▶ _What to work on_
Total the lines of the entries below that hold the string "hsub", then write only that total.

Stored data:

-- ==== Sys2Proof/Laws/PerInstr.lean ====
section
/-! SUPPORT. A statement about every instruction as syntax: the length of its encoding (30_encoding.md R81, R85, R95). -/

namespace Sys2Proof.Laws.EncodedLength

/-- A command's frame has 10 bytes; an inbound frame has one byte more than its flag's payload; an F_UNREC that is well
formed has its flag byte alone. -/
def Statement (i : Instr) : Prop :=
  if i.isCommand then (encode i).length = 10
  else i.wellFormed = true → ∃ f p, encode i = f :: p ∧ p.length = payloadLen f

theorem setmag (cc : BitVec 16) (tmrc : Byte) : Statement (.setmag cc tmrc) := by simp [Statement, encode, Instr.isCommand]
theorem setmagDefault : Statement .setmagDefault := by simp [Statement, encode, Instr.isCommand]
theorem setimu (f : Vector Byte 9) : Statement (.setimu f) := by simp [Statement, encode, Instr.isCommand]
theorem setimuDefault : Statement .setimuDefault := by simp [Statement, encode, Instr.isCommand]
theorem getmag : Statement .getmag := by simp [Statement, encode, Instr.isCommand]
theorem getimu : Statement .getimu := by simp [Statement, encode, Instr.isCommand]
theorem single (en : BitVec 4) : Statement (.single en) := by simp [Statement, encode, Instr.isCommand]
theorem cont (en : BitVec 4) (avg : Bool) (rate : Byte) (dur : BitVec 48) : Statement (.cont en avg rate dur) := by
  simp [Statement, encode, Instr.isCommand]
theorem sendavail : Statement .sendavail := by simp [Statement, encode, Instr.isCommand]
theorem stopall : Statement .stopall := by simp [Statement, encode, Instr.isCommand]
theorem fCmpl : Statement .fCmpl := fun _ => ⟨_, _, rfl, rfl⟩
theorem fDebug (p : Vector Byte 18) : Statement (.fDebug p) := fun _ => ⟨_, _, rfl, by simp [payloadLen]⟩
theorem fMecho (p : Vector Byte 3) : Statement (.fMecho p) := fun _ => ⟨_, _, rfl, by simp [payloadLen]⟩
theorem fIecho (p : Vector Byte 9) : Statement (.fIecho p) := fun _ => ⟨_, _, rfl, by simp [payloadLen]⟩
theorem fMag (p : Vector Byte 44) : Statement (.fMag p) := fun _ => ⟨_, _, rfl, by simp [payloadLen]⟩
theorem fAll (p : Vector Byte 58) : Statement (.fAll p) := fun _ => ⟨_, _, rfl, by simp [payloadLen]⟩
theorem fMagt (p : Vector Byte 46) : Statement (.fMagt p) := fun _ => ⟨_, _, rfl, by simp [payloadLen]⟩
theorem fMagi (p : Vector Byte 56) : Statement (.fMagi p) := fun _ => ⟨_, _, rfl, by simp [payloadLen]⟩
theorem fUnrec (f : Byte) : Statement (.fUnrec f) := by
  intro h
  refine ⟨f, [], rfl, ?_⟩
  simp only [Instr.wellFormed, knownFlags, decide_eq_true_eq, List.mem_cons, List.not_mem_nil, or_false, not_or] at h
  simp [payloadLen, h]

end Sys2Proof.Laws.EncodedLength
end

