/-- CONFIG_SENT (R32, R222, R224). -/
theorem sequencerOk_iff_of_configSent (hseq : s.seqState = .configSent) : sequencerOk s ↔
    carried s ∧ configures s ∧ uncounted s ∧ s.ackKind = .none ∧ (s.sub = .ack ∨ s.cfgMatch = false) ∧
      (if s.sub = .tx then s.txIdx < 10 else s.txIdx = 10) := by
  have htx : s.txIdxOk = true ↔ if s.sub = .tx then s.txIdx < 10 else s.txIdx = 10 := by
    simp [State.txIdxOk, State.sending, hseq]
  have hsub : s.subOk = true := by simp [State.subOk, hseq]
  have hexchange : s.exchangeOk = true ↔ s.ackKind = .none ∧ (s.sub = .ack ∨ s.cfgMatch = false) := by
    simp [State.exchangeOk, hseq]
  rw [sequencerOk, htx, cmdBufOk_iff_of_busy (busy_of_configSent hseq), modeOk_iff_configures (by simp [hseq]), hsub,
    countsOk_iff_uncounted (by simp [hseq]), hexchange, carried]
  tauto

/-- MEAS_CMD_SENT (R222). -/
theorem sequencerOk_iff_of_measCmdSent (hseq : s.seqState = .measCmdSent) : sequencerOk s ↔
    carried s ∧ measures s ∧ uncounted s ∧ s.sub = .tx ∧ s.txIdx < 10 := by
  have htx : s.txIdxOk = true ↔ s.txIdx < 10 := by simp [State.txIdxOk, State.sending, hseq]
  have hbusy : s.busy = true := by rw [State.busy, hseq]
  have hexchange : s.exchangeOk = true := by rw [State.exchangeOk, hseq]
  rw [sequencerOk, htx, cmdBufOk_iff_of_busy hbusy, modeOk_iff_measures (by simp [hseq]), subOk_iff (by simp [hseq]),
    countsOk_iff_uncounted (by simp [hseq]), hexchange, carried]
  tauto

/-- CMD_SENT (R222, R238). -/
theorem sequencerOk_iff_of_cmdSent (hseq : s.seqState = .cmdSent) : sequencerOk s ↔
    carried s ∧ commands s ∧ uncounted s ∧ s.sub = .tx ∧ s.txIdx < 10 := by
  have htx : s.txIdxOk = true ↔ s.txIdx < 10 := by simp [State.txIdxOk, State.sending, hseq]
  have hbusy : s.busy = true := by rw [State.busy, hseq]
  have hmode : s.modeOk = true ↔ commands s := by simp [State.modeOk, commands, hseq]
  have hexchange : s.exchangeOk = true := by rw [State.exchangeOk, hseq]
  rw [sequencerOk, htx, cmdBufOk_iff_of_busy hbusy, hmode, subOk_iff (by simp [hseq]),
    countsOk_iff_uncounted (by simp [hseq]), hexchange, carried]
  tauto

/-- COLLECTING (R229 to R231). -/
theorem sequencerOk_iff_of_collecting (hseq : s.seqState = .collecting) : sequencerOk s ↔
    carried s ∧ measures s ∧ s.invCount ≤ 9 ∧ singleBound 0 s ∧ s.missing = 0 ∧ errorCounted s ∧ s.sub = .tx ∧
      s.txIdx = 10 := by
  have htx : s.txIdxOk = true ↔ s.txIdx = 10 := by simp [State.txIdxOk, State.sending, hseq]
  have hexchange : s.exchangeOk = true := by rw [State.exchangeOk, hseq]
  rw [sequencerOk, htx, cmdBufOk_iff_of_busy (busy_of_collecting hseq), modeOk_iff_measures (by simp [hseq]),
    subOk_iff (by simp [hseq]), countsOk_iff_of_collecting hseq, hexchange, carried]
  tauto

▶ _Your solution_
2